>>

-- ==== Sys2Proof/Machine/Dispatch.lean ====
section
/-!
DEFINITION. Which meaning each command has.
-/

namespace Sys2Proof.Machine
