-- ==== Sys2Proof/WellFormed.lean ====
section
/-!
DEFINITION. Which commands are well formed: every operand that the spec gives a range or a width is
within it. A number that the device hands out itself (an item, a copy, a round, a tag) has none.
-/

namespace Sys2Proof

/-- Kits 0 to 63 (R15). -/
def wfKit (n : Nat) : Bool := n < 64
/-- Physical tabors 0 to 4,351, 68 in each kit (R15, R98). -/
def wfTabor (n : Nat) : Bool := n < 4352
/-- Slivers 0 to 4,095 (R15). -/
def wfSliver (n : Nat) : Bool := n < 4096
/-- Host ports 0 and 1 (R302). -/
def wfHostPort (n : Nat) : Bool := n < 2
/-- Functions of a host port: the physical function and 512 VFs (R302). -/
def wfFn (n : Nat) : Bool := n < 513
/-- Queues 0 to 7 of a function (R304). -/
def wfQueue (n : Nat) : Bool := n < 8
/-- Fabric ports 0 to 31 (R207). -/
def wfFabricPort (n : Nat) : Bool := n < 32
/-- Sub-ports, numbered port × 2 + sub-port (R210). -/
def wfSub (n : Nat) : Bool := n < 64
/-- Traffic classes 0 to 7 (R220). -/
def wfTc (n : Nat) : Bool := n < 8
/-- Node ids (R220). -/
def wfNode (n : Nat) : Bool := n < 0x10000
/-- Jobs (R217). -/
def wfJob (n : Nat) : Bool := n < 0x100000
/-- NAND channels 0 to 47 (R64). -/
def wfChannel (n : Nat) : Bool := n < 48
/-- Dies 0 to 15 of a channel (R64). -/
def wfDie (n : Nat) : Bool := n < 16
/-- DRAM modules: stacks 0 to 7, and RDIMMs from 0x10 by channel × 2 + DIMM (R54). -/
def wfModule (n : Nat) : Bool := n < 8 || (0x10 ≤ n && n < 0x20)
/-- Tenants 0 to 1,023 (R267). -/
def wfTenant (n : Nat) : Bool := n < 1024
/-- The reset domains of R469. -/
def wfDomain (n : Nat) : Bool := n < 8
/-- A byte of a message. -/
def wfByte (n : Nat) : Bool := n < 0x100
/-- A word of 16, 32 or 64 bits. -/
def wf16 (n : Nat) : Bool := n < 0x10000
def wf32 (n : Nat) : Bool := n < 0x100000000
def wf64 (n : Nat) : Bool := n < 0x10000000000000000
/-- An address of the pool: 50 bits (R26). -/
def wfPha (n : Nat) : Bool := n < 0x4000000000000
/-- The number of a line: PHA[49:6] (R188). -/
def wfLine (n : Nat) : Bool := n < 0x100000000000
/-- The payload sizes that R189 allows a coherence message. -/
def wfCohPayload (mtype len : Nat) : Bool :=
  match mtype with
  | 0x04 | 0x0A => len = 16
  | 0x05 | 0x1A | 0x20 | 0x21 | 0x22 => len = 64
  | 0x09 => len = 72
  | 0x24 => len = 8
  | 0x26 => len = 64 || len = 0
  | 0x30 | 0x31 | 0x32 | 0x33 | 0x34 => true
  | _ => len = 0

/-- The domains that sleep (R497). -/
def ClkDomain.wf : ClkDomain → Bool
  | .kit n => wfKit n
  | .port n => wfFabricPort n
  | .mesh => true
  | .dram => true
  | .nand => true
  | .carillon => true

/-- The sessions of R511; an address of the management VLAN has 128 bits. -/
def Session.wf : Session → Bool
  | .can => true
  | .mailbox p => wfHostPort p
  | .vlan a => a < 2 ^ 128
  | .script => true

/-- The header fields of R519 have their widths. -/
def OdpMsg.wf (m : OdpMsg) : Bool :=
  wfByte m.op && wfByte m.tid && wf16 m.index && wfByte m.sub && wfTenant m.tenant && wfByte m.status &&
    wf32 m.arg && wf16 m.data.length && wfSub m.via

/-- A place in the NAND array (R64, R66). -/
def FrostLoc.wf (l : FrostLoc) : Bool := wfChannel l.chan && wfDie l.die

/-- The processors of R148. -/
def Proc.wf : Proc → Bool
  | .tabor n => wfTabor n
  | .gale p => wfFabricPort p
  | .carillon => true

/-- The header fields of R220 have their widths, and LEN is the number of payload bytes. -/
def Pkt.wf (p : Pkt) : Bool :=
  p.version < 16 && p.kind < 64 && wfTc p.tc && wfNode p.src && wfNode p.dst && wf16 p.gen && wf16 p.comp &&
    wfJob p.job && wf16 p.window && wfByte p.status && wfPha p.offset && wf32 p.psn && wf32 p.ackPsn &&
    wf32 p.seq && p.counter < 0x40000 && p.len < 0x4000 && p.aop < 32 && p.payload.length = p.len

/-- A received frame: a sub-port, IPv6 addresses and a UDP port of their widths, and its packet. -/
def RxFrame.wf (f : RxFrame) : Bool :=
  wfSub f.sub && f.srcAddr < 2 ^ 128 && f.dstAddr < 2 ^ 128 && wf16 f.udpPort && f.pkt.wf

/-- The header fields of R188 have their widths, and the payload has the size of R189. -/
def CohMsg.wf (m : CohMsg) : Bool :=
  m.mtype < 64 && wf16 m.src && wf16 m.dst && wf16 m.tag && wfByte m.status && wfLine m.line &&
    m.backoffExp < 16 && m.aop < 32 && m.word < 8 && m.srcChip < 8 && m.dstChip < 8 &&
    wfCohPayload m.mtype m.payload.length && m.frame.all RxFrame.wf

/-- A coherence message of the type of its command. -/
def CohMsg.wfAs (t : Nat) (m : CohMsg) : Bool := m.mtype = t && m.wf

/-- What a neighbour's frame says, in the widths of R228. -/
def Neighbour.wf (n : Neighbour) : Bool :=
  n.mac < 0x1000000000000 && n.ttl < 0x10000 &&
    n.maeleth.all fun t => wfNode t.1 && wf16 t.2.1 && wf16 t.2.2.1

/-- The arbiters of R454: one for each sliver and one for each of the 512 pseudo-channels. -/
def Arbiter.wf : Arbiter → Bool
  | .sliver n => wfSliver n
  | .pch n => n < 512
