/-! Phicor programs (R133–R144). -/

/-- The program whose next instruction is the word, which can issue it and has fuel left (R143): with its unit
of fuel taken and its counter at the next instruction. -/
def issues (op : Op) (p : Proc) (w : BitVec 32) (s : State) : Option Ctx :=
  (canIssue p op w.toNat s).bind fun c =>
    if c.fuel = 0 then none else some { c with pc := c.pc + 1, fuel := c.fuel - 1 }

/-- The two scalar sources of a REG instruction. -/
def srcA (w : BitVec 32) (c : Ctx) : Word := c.readX (fRs1 w.toNat)
def srcB (w : BitVec 32) (c : Ctx) : Word := c.readX (fRs2 w.toNat)

/-- The device once an instruction has written its scalar destination. -/
def putsX (p : Proc) (w : BitVec 32) (c : Ctx) (v : Word) (s : State) : Host.Outcome State Fault Refusal :=
  .next (finishOp p (c.writeX (fRd w.toNat) v) s)

/-- The device once an instruction has written its vector destination. -/
def putsV (p : Proc) (w : BitVec 32) (c : Ctx) (v : BitVec 512) (s : State) : Host.Outcome State Fault Refusal :=
  .next (finishOp p (c.writeV (fRd w.toNat) v) s)

/-- The vector destination of an element-wise instruction: `f` of the old element and of the sources' where the
predicate enables the element, the old element elsewhere (R98). -/
def eltwise (w : BitVec 32) (c : Ctx) (t : Elt) (f : Nat → Nat → Nat → Nat) : BitVec 512 :=
  let d := elts t (c.readV (fRd w.toNat))
  let a := elts t (c.readV (fRs1 w.toNat))
  let b := elts t (c.readV (fRs2 w.toNat))
  packElts t (c.readV (fRd w.toNat)) ((List.range t.count).map fun i =>
    if elemEn c (fPred w.toNat) t i then f (d.getD i 0) (a.getD i 0) (b.getD i 0) else d.getD i 0)

/-- The sixteen 32-bit lanes of a destination: `f` of the lane number where the predicate enables the lane. -/
def lanewise (w : BitVec 32) (c : Ctx) (f : Nat → Nat) : BitVec 512 :=
  packV 32 ((List.range 16).map fun i =>
    if predBit c (fPred w.toNat) i then f i else (lanes 32 (c.readV (fRd w.toNat))).getD i 0)

/-! Accesses of programs (R133, R140, R161, R278). -/

/-- An access to the range that can start now, with the lines it touches and the PTC entries it uses: nothing
holds it back, the tenant's pages are there and allow it, and no line of it is in the way. -/
def rangeReady (n : Nat) (c : Ctx) (a : RangeAcc) (s : State) : Option (List Part × List Nat) :=
  if heldBack c a.write || (match a.kind with | .atom _ _ _ _ _ => storesOpen c | _ => false) then none
  else if 2 ^ 56 < a.pva + a.len then none
  else
    match lookRange s c.tenant a.pva a.len a.write with
    | .error _ => none
    | .ok (ps, ents) =>
      let parts := touched a.kind (lineSplit s ps)
      if parts.any (fun q => lineBlocked s n q.key a.kind) || interceptRefuses s a.kind parts then none
      else some (parts, ents)

/-- An access has joined the outstanding ones of the program on tabor `n`, under the tag `s.co.nextPend`. -/
def joins (n : Nat) (c : Ctx) (kind : PendKind) (parts : List Part) (remote : Bool) (win : Option (Nat × Nat × Nat))
    (nf acq effect : Bool) (ents : List Nat) (s : State) : State :=
  let r := addPend (openAccess s c) kind parts remote win nf acq ents s
  putProc (.tabor n) r.1 (ptcAdmitAll ents (if effect then markEffect r.1.item r.2 else r.2))

/-- The device once an access to the range has started. -/
def startsRange (n : Nat) (c : Ctx) (a : RangeAcc) (parts : List Part) (ents : List Nat) (s : State) : State :=
  startParts n c.id s.co.nextPend c.tenant a.kind true (fun _ => none) parts
    (joins n c a.kind parts false none a.nf a.acq a.write ents s)

/-- The node, window and offset that the window pair of RS1 names (R133). -/
def winNode (w : BitVec 32) (c : Ctx) : Nat := (srcA w c).toNat / 65536
def winIndex (w : BitVec 32) (c : Ctx) : Nat := (srcA w c).toNat % 65536
def winOffset (w : BitVec 32) (c : Ctx) : Nat := (c.readX (fRs1 w.toNat + 1)).toNat

/-- A window access that can go out now to a node outside the domain and that the read buffer does not serve. -/
def winGoes (w : BitVec 32) (c : Ctx) (a : WinAcc) (job : Nat) (s : State) : Bool :=
  (srcA w c).toNat < 2 ^ 32 && !heldBack c (a.right ≠ 0) && !winHeld c (winNode w c) a &&
    jobOf s c.tenant = some job && winOffset w c < 2 ^ 50 &&
    (a.right ≠ 2 || winOffset w c % a.len = 0) && (a.right ≠ 3 || winOffset w c % 8 = 0) &&
    winNode w c ≠ s.fa.nodeId && (a.right = 3 || (peerIndex s (winNode w c)).isNone) &&
    (a.right ≠ 0 || (wrbRead (openAccess s c) (winNode w c) (winIndex w c) (winOffset w c) a.len).isNone)

/-- The device once a window access has gone out as a request. -/
def startsWin (n : Nat) (w : BitVec 32) (c : Ctx) (a : WinAcc) (job : Nat) (s : State) : State :=
  let s1 := joins n c a.kind [] true (some (winNode w c, winIndex w c, winOffset w c)) (bitOf w.toNat 31)
    (a.right = 2) true [] s
  sendReq (winNode w c) (.ctx n c.id s.co.nextPend) c.tenant c.id
    { noPkt with kind := a.pktKind, tc := tenantClass s1 c.tenant, job := job, window := winIndex w c,
                 offset := winOffset w c, payload := a.payload, aop := a.aop, a64 := a.a64 } s1

/-- The instructions that touch only their own program. -/
def pureInstrs : List (Proc → BitVec 32 → Instr) :=
  [.add, .sub, .andOp, .orOp, .xorOp, .sll, .srl, .sra, .slt, .sltu, .minOp, .maxOp, .minu, .maxu, .seq, .sne] ++
  [.addi, .andi, .ori, .xori, .slli, .srli, .srai, .slti, .lui, .mul, .mulh, .mulhu, .div, .divu, .rem, .remu] ++
  [.pset, .pget, .pand, .por, .pnot, .beq, .bne, .blt, .bge, .bltu, .bgeu, .j, .call, .ret] ++
  [.lds, .sts, .vlds, .vsts, .vgath, .vscat, .vlut, .vadd, .vlog, .vmm, .vsh, .vcmp, .vbcast, .vmov, .vsel, .vext] ++
  [.vfadd, .vfmul, .vfma, .vdot, .vcvtn, .vcvtw, .vmxq, .vred, .vredc, .vcadd, .vperm] ++
  [.chmInit, .chmUpd, .chmVupd, .chmFin, .srseed, .fuelOp, .timeOp, .taborOp, .ctlNop, .fencePub, .fenceAcq]

/-- The other instructions of a program on a tabor. -/
def reachingInstrs : List (Proc → BitVec 32 → Instr) :=
  [.endOp, .yield, .ldg, .ldacq, .stg, .vldg, .vstg, .atom, .ratom, .rld, .rst, .rstf, .vrld, .vrst] ++
  [.phicorCopy, .waitc, .waitf, .fenceFab, .pktLd, .pktSt, .pktLen, .pktPass, .pktReject]

/-- The instructions of chapter 5 with their operations: the rows that issue a word of a program. -/
def phicorRows (p : Proc) (w : BitVec 32) : List (Op × Instr) :=
  [(.add, .add p w), (.sub, .sub p w), (.and, .andOp p w), (.or, .orOp p w), (.xor, .xorOp p w)] ++
  [(.sll, .sll p w), (.srl, .srl p w), (.sra, .sra p w), (.slt, .slt p w), (.sltu, .sltu p w)] ++
  [(.min, .minOp p w), (.max, .maxOp p w), (.minu, .minu p w), (.maxu, .maxu p w), (.seq, .seq p w)] ++
  [(.sne, .sne p w), (.addi, .addi p w), (.andi, .andi p w), (.ori, .ori p w), (.xori, .xori p w)] ++
  [(.slli, .slli p w), (.srli, .srli p w), (.srai, .srai p w), (.slti, .slti p w), (.lui, .lui p w)] ++
  [(.mul, .mul p w), (.mulh, .mulh p w), (.mulhu, .mulhu p w), (.div, .div p w), (.divu, .divu p w)] ++
  [(.rem, .rem p w), (.remu, .remu p w), (.pset, .pset p w), (.pget, .pget p w), (.pand, .pand p w)] ++
  [(.por, .por p w), (.pnot, .pnot p w), (.beq, .beq p w), (.bne, .bne p w), (.blt, .blt p w)] ++
  [(.bge, .bge p w), (.bltu, .bltu p w), (.bgeu, .bgeu p w), (.j, .j p w), (.call, .call p w)] ++
  [(.ret, .ret p w), (.lds, .lds p w), (.sts, .sts p w), (.vlds, .vlds p w), (.vsts, .vsts p w)] ++
  [(.vgath, .vgath p w), (.vscat, .vscat p w), (.vlut, .vlut p w), (.ldg, .ldg p w), (.stg, .stg p w)] ++
  [(.vldg, .vldg p w), (.vstg, .vstg p w), (.ldacq, .ldacq p w), (.vadd, .vadd p w), (.vlog, .vlog p w)] ++
  [(.vmm, .vmm p w), (.vsh, .vsh p w), (.vcmp, .vcmp p w), (.vbcast, .vbcast p w), (.vmov, .vmov p w)] ++
  [(.vsel, .vsel p w), (.vext, .vext p w), (.vfadd, .vfadd p w), (.vfmul, .vfmul p w)] ++
  [(.vfma, .vfma p w), (.vdot, .vdot p w), (.vcvtn, .vcvtn p w), (.vcvtw, .vcvtw p w)] ++
  [(.vmxq, .vmxq p w), (.vred, .vred p w), (.vredc, .vredc p w), (.vcadd, .vcadd p w)] ++
  [(.vperm, .vperm p w), (.atom, .atom p w), (.ratom, .ratom p w), (.rld, .rld p w), (.rst, .rst p w)] ++
  [(.rstf, .rstf p w), (.vrld, .vrld p w), (.vrst, .vrst p w), (.copy, .phicorCopy p w)] ++
  [(.waitc, .waitc p w), (.fencePub, .fencePub p w), (.fenceAcq, .fenceAcq p w)] ++
  [(.fenceFab, .fenceFab p w), (.chmInit, .chmInit p w), (.chmUpd, .chmUpd p w)] ++
  [(.chmVupd, .chmVupd p w), (.chmFin, .chmFin p w), (.endOp, .endOp p w), (.yield, .yield p w)] ++
  [(.nop, .ctlNop p w), (.time, .timeOp p w), (.fuel, .fuelOp p w), (.srseed, .srseed p w)] ++
  [(.taborOp, .taborOp p w), (.waitf, .waitf p w), (.pktLd, .pktLd p w), (.pktSt, .pktSt p w)] ++
  [(.pktLen, .pktLen p w), (.pktPass, .pktPass p w), (.pktReject, .pktReject p w), (.odRd, .odRd p w)] ++
  [(.odWr, .odWr p w), (.odEvent, .odEvent p w)]

/-! Items of the host's queues (R316–R320). -/

/-- The item that a row of chapter 11 performs now, marked as started: the device works, the item is of that
opcode, has not ended and waits for nothing, and its turn has come. -/
def itemReady (n op : Nat) (s : State) : Option Item :=
  (getItem? s n).bind fun i =>
    if !s.alive || i.opcode ≠ op || i.src.queue.isNone || i.ended.isSome || i.wait ≠ .none || s.rc.warmStep ≠ 0 then none
    else if !i.started && !mayStart s n i then none
    else some { i with started := true }

/-- The pages of an item's range are all translated: their pool pages, and the state after the look-ups. -/
def itemPages (n : Nat) (i : Item) (s : State) : Option (List Nat × State) :=
  match walkPages n i s with
  | .ok _ t => some (((getItem? t n).map fun i => i.regs.map Prod.snd).getD [], t)
  | _ => none

/-! Packets (R218–R225). -/

/-- A request packet of a kind that a receiving path takes: the state after the checks of R218 and the
sequence number. -/
def takesPkt (kind : Nat) (f : RxFrame) (s : State) : Option State :=
  if f.pkt.kind ≠ kind then none
  else
    match rxHeader f s with
    | (_, false) => none
    | (s, true) =>
      match rxPsn f s with
      | (_, false) => none
      | (s, true) => some s

/-- A packet that a check of R225 refuses at once joins the path's open packets as failed. -/
def refusedPkt (p : Pkt) (st : Nat) (s : State) : State :=
  endPkt p.src p.tc p.psn (modRx (pathKey p.src p.tc) (fun r =>
    { r with open_ := r.open_ ++ [{ openPkt p p.payload s.now with failed := some st }] }) s)

/-! Coherence messages (R182–R202). -/

/-- A message of a row's type waits on this chip's mesh and is taken: the state without it. -/
def takesMesh (mtype : Nat) (m : CohMsg) (s : State) : Option State :=
  if s.powered && m.mtype = mtype && m.frame.isNone && s.ch.net.contains m then
    some (s.setCh { s.ch with net := s.ch.net.erase m })
  else none

/-- The state in which an admitted request is served: its refusals are forgotten, and its access is counted (R45). -/
def servedState (m : CohMsg) (s : State) : State :=
  sampleAccess (lineAddr m.line) (s.setCh { s.ch with refused := s.ch.refused.erase (refKey m) })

<<

What is required:
From the material above, set down exactly the lines between the line holding "(canIssue p op w.toNat s).bind fun c =>" and the line holding "(c.writeX (fRd w.toNat) v) s)", inclusive. Include nothing else.

Response below:
  (canIssue p op w.toNat s).bind fun c =>
    if c.fuel = 0 then none else some { c with pc := c.pc + 1, fuel := c.fuel - 1 }

/-- The two scalar sources of a REG instruction. -/
def srcA (w : BitVec 32) (c : Ctx) : Word := c.readX (fRs1 w.toNat)
def srcB (w : BitVec 32) (c : Ctx) : Word := c.readX (fRs2 w.toNat)

/-- The device once an instruction has written its scalar destination. -/
def putsX (p : Proc) (w : BitVec 32) (c : Ctx) (v : Word) (s : State) : Host.Outcome State Fault Refusal :=
  .next (finishOp p (c.writeX (fRd w.toNat) v) s)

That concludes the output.